> Directions: Extract from the entries below, exactly as given, only the lines from the line containing "def padWrite (T" to the line containing "finds no bit left (R133, R135). -/", both lines included.

····················

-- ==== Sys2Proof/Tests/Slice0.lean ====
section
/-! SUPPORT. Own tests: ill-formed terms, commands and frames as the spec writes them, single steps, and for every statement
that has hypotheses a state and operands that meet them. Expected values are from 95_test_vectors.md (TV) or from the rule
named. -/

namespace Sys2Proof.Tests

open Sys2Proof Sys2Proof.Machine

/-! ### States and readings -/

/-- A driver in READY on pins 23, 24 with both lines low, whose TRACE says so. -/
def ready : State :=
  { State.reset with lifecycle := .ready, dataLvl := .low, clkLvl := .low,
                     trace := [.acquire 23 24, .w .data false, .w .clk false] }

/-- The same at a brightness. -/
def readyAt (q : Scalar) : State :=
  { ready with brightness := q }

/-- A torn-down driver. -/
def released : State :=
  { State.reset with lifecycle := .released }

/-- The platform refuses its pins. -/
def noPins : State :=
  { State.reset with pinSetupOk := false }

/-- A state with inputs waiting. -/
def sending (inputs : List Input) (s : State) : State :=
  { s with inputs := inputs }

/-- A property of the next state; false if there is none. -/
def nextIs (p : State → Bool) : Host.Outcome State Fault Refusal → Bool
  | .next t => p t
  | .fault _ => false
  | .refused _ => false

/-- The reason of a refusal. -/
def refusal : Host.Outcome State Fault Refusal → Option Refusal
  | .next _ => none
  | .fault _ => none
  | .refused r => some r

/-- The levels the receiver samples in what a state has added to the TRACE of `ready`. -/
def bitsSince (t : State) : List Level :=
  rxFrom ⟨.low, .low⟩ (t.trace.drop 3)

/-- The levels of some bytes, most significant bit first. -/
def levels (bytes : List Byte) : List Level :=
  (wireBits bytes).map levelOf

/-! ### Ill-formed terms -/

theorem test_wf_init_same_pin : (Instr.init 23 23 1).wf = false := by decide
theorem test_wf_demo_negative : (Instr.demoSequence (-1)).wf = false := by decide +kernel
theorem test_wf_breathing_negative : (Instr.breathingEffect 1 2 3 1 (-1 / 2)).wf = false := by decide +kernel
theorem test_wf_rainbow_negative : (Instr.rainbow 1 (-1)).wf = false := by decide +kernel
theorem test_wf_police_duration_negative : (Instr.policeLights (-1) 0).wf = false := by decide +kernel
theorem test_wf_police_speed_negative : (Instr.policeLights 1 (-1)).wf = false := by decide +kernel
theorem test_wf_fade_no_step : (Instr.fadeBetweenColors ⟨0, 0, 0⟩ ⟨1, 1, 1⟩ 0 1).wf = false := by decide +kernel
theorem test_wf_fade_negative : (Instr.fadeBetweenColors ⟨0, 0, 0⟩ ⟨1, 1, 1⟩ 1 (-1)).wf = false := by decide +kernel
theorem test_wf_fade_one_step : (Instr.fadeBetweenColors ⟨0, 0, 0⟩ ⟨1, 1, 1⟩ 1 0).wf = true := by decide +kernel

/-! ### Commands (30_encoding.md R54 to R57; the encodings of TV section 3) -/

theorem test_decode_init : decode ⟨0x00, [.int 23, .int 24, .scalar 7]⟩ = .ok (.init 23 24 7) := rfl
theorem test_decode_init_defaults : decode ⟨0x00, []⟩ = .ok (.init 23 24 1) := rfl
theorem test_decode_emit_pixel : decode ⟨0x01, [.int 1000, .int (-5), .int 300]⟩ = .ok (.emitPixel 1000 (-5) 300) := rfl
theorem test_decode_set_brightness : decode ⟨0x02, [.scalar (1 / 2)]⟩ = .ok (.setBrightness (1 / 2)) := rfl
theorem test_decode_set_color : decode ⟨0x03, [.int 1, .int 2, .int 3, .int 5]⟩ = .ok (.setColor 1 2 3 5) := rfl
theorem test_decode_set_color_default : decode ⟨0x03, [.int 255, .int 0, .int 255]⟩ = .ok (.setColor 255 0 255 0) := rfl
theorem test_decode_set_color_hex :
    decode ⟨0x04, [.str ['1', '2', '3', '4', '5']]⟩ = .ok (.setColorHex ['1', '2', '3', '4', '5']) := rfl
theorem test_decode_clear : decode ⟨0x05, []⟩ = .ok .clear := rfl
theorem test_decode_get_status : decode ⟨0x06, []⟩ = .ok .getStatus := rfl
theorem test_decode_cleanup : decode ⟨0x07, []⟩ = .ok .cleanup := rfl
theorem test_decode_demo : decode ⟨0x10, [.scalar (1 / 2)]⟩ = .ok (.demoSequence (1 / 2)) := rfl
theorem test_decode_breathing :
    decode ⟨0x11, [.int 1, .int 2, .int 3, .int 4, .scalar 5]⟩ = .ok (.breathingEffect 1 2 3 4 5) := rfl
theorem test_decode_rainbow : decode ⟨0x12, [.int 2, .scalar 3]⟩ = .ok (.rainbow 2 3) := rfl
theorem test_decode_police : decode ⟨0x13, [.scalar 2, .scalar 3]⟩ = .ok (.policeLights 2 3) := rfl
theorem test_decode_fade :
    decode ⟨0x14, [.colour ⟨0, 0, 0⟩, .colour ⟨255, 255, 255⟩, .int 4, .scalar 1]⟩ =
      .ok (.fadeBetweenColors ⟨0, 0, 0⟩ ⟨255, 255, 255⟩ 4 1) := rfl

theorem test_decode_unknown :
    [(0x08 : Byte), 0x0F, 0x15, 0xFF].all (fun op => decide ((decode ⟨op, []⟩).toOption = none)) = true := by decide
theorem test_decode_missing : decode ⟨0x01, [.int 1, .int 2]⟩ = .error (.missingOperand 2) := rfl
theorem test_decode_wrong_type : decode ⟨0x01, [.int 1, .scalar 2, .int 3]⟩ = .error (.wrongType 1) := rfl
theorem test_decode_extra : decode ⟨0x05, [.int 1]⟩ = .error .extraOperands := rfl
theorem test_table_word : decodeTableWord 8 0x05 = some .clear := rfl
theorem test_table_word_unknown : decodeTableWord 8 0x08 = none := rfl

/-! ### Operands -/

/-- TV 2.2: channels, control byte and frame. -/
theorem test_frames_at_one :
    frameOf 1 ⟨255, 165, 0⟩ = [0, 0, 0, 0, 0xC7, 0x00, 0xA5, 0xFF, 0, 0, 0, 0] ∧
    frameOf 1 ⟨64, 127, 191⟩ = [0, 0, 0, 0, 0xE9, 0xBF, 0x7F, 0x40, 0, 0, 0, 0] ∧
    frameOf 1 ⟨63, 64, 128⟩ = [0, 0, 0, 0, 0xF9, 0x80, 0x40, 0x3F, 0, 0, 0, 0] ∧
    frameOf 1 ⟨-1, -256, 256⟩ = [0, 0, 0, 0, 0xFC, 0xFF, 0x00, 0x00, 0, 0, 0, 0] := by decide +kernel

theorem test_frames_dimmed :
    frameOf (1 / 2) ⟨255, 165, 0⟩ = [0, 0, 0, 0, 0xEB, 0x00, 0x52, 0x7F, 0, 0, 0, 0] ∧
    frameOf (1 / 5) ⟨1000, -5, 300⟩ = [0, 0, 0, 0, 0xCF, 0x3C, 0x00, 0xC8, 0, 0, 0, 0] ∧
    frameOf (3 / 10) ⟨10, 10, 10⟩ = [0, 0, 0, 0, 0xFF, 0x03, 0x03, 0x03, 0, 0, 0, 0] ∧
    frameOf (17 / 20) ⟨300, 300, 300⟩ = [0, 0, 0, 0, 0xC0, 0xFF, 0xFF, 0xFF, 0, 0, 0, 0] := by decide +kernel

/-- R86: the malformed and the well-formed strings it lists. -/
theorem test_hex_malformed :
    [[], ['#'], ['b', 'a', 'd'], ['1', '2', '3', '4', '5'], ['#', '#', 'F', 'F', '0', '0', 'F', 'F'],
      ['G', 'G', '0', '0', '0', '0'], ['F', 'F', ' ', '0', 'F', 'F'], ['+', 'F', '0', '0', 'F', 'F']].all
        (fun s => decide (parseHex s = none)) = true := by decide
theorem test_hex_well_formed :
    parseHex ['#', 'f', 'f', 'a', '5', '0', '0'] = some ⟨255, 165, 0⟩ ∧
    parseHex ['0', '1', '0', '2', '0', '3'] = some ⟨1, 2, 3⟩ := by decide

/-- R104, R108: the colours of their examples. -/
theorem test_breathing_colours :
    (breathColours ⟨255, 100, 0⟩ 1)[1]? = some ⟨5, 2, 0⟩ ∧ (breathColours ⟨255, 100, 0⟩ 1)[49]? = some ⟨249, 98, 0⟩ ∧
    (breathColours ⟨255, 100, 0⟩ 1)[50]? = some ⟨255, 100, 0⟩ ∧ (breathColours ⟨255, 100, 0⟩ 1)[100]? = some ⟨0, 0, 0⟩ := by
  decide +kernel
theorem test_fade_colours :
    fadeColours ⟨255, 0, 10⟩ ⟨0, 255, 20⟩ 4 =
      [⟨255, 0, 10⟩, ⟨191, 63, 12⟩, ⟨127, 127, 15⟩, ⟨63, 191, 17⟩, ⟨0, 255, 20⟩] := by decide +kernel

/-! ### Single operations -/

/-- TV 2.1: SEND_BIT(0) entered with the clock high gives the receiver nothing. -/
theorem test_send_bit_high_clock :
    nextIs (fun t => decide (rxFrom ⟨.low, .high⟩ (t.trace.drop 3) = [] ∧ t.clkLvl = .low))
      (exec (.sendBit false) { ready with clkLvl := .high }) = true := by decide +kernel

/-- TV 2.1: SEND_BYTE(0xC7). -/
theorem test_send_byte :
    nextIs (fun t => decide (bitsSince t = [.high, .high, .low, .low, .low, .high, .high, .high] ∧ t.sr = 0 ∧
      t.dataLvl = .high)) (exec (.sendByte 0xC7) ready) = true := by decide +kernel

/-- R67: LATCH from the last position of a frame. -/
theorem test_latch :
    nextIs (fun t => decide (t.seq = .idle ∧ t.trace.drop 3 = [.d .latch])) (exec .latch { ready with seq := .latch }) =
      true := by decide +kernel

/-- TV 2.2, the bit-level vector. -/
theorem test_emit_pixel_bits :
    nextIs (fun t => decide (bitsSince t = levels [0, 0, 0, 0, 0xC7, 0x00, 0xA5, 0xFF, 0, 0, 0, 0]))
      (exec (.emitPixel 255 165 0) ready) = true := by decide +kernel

····················

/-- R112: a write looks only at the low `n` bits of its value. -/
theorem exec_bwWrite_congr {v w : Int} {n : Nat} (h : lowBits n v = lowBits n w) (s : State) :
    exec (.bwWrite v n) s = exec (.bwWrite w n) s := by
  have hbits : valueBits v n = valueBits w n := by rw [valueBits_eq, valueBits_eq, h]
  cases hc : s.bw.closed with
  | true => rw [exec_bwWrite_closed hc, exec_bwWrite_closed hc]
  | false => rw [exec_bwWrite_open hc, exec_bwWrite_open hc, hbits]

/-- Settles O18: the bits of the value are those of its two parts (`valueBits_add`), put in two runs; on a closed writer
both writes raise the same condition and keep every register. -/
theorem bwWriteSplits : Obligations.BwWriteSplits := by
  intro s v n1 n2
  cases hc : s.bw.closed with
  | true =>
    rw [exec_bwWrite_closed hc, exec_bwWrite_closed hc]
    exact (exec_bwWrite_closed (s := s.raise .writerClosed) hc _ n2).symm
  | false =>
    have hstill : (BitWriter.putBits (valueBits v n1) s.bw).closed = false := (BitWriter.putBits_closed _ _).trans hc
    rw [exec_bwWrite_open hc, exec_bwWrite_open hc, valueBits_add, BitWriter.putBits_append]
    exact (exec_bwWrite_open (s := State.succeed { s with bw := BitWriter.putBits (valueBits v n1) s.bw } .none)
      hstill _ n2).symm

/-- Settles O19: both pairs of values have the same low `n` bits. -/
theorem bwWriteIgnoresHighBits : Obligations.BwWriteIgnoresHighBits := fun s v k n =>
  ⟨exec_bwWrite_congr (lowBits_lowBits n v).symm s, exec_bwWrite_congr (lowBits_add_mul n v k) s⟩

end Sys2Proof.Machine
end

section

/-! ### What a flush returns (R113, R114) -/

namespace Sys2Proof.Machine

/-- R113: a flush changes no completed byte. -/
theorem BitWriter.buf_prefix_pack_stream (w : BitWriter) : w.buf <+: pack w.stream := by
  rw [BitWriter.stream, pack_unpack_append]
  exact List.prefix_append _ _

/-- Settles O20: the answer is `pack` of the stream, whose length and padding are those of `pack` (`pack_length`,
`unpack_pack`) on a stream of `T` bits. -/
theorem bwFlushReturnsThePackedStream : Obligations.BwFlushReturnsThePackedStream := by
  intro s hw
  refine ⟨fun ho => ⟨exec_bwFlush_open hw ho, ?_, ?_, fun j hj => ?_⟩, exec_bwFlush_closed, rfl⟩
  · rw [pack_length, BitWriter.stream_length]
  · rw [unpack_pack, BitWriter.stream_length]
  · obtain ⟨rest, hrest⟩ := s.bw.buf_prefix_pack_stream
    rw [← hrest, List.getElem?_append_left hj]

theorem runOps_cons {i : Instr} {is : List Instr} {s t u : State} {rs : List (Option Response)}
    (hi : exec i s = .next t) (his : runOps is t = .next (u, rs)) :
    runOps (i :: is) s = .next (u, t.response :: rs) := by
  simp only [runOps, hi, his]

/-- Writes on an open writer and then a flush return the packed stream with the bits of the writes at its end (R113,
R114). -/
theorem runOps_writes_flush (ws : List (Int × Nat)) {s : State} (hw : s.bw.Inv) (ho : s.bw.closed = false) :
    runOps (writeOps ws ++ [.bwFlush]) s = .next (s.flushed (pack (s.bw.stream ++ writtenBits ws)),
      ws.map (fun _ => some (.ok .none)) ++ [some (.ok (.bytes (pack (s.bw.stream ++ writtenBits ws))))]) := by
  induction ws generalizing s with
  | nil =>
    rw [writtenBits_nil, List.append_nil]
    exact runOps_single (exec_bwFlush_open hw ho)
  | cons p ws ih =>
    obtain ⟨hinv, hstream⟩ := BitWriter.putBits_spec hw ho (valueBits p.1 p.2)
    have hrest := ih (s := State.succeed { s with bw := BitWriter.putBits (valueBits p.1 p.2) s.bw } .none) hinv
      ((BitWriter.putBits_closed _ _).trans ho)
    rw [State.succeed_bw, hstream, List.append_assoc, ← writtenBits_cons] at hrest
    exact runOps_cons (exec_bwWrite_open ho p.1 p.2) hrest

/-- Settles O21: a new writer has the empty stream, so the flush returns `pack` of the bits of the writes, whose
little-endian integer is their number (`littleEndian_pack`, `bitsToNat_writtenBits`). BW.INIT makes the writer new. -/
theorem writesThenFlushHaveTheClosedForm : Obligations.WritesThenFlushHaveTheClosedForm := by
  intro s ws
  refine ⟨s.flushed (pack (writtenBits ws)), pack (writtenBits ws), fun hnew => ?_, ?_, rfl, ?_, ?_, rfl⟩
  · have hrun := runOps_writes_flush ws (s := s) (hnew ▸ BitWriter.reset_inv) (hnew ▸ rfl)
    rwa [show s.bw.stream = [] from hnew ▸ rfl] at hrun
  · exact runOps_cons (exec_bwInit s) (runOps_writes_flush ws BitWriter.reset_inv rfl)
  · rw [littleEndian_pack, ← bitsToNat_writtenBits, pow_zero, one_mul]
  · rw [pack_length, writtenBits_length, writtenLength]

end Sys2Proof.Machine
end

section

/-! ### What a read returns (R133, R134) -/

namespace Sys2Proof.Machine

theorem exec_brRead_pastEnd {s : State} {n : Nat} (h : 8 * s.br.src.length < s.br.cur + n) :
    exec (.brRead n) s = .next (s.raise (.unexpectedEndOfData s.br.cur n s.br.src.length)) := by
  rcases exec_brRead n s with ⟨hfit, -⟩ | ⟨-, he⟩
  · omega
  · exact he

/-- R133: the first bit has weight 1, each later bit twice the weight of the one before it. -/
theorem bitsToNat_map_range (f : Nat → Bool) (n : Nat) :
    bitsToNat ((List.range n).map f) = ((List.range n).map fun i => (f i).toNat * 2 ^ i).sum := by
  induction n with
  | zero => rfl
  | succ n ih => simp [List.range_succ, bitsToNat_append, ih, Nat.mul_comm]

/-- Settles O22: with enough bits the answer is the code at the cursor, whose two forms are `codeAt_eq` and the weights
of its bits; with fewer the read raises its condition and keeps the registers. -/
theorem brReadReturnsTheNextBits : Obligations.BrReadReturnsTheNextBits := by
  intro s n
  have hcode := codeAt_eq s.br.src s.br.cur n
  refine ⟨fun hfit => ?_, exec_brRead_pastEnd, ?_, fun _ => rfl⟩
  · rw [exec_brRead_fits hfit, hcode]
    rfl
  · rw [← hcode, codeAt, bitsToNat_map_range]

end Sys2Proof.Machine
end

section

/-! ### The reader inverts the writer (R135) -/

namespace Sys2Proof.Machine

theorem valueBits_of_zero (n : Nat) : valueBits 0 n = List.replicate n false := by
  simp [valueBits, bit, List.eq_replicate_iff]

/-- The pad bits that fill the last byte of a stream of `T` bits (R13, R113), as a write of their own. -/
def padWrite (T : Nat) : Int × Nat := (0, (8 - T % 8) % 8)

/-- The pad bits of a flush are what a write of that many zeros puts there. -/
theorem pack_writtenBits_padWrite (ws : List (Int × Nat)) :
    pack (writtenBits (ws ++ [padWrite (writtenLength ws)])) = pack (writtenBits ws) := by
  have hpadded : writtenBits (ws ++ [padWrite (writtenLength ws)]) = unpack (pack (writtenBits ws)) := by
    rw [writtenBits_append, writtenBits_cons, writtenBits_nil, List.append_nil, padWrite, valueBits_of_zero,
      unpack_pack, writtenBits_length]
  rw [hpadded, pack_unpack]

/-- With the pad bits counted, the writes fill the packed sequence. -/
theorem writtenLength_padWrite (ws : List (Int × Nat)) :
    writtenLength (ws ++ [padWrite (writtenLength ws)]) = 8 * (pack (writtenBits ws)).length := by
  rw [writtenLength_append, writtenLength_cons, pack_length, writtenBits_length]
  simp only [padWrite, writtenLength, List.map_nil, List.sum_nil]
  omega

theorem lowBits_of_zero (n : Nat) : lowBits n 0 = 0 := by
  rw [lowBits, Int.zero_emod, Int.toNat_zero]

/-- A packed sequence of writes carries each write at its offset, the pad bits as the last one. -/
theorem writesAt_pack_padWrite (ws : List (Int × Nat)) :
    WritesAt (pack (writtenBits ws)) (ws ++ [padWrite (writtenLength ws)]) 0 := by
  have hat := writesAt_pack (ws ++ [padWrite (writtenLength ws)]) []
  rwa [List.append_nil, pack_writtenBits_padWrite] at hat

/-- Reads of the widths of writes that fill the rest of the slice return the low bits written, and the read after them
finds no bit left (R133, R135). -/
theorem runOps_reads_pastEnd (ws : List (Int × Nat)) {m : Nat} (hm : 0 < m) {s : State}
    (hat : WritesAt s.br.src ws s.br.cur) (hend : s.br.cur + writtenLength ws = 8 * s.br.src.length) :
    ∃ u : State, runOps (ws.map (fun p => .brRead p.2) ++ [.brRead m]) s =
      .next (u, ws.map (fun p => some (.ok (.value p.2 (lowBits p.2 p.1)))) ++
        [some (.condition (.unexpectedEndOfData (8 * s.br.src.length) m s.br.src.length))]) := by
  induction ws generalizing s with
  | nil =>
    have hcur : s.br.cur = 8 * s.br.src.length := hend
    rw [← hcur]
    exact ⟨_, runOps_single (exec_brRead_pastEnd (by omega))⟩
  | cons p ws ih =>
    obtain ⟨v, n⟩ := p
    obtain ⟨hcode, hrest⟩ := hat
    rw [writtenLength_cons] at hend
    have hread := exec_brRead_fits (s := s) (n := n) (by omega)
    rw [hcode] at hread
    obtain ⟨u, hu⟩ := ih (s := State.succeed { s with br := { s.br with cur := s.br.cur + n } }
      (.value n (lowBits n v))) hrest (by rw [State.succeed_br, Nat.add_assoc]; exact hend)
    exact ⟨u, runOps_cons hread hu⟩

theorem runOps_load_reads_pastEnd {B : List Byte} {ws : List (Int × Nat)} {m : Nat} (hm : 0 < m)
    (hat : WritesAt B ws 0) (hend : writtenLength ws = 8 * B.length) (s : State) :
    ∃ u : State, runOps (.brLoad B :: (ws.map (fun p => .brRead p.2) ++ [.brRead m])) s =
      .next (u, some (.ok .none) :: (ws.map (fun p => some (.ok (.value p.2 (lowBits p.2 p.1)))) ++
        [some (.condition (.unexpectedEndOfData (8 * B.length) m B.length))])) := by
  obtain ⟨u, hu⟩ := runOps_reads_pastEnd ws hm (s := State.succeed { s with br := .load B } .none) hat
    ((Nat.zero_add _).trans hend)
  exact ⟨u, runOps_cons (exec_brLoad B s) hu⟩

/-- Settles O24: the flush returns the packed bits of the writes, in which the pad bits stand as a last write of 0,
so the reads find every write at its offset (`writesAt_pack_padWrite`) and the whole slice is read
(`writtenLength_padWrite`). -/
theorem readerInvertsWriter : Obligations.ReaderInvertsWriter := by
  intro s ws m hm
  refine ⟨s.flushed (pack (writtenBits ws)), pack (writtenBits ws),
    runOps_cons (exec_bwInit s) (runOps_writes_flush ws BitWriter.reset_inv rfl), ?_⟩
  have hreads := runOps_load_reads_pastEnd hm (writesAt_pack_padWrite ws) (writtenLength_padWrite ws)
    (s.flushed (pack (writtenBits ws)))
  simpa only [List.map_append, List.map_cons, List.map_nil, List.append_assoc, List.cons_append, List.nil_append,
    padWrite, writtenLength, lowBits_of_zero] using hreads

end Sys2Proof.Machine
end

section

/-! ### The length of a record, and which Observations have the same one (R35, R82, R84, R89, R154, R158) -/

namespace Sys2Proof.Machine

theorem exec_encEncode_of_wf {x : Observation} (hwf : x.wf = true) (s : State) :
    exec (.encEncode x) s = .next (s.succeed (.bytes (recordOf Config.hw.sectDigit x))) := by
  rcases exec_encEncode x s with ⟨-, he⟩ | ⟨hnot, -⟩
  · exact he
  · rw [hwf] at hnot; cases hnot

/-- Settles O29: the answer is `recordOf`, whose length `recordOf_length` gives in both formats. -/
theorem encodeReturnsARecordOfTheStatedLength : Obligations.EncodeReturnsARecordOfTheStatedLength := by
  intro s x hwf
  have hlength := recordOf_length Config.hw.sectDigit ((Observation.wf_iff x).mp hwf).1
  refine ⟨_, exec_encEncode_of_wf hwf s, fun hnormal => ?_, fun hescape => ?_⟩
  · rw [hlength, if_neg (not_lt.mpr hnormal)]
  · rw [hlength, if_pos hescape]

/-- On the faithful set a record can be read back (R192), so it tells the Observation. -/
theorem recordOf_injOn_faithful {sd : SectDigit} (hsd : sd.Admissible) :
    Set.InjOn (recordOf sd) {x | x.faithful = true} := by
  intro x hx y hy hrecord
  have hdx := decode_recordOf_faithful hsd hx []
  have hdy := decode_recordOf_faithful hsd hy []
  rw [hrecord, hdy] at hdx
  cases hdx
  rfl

····················

> Response area:
def padWrite (T : Nat) : Int × Nat := (0, (8 - T % 8) % 8)

/-- The pad bits of a flush are what a write of that many zeros puts there. -/
theorem pack_writtenBits_padWrite (ws : List (Int × Nat)) :
    pack (writtenBits (ws ++ [padWrite (writtenLength ws)])) = pack (writtenBits ws) := by
  have hpadded : writtenBits (ws ++ [padWrite (writtenLength ws)]) = unpack (pack (writtenBits ws)) := by
    rw [writtenBits_append, writtenBits_cons, writtenBits_nil, List.append_nil, padWrite, valueBits_of_zero,
      unpack_pack, writtenBits_length]
  rw [hpadded, pack_unpack]

/-- With the pad bits counted, the writes fill the packed sequence. -/
theorem writtenLength_padWrite (ws : List (Int × Nat)) :
    writtenLength (ws ++ [padWrite (writtenLength ws)]) = 8 * (pack (writtenBits ws)).length := by
  rw [writtenLength_append, writtenLength_cons, pack_length, writtenBits_length]
  simp only [padWrite, writtenLength, List.map_nil, List.sum_nil]
  omega

theorem lowBits_of_zero (n : Nat) : lowBits n 0 = 0 := by
  rw [lowBits, Int.zero_emod, Int.toNat_zero]

/-- A packed sequence of writes carries each write at its offset, the pad bits as the last one. -/
theorem writesAt_pack_padWrite (ws : List (Int × Nat)) :
    WritesAt (pack (writtenBits ws)) (ws ++ [padWrite (writtenLength ws)]) 0 := by
  have hat := writesAt_pack (ws ++ [padWrite (writtenLength ws)]) []
  rwa [List.append_nil, pack_writtenBits_padWrite] at hat

/-- Reads of the widths of writes that fill the rest of the slice return the low bits written, and the read after them
finds no bit left (R133, R135). -/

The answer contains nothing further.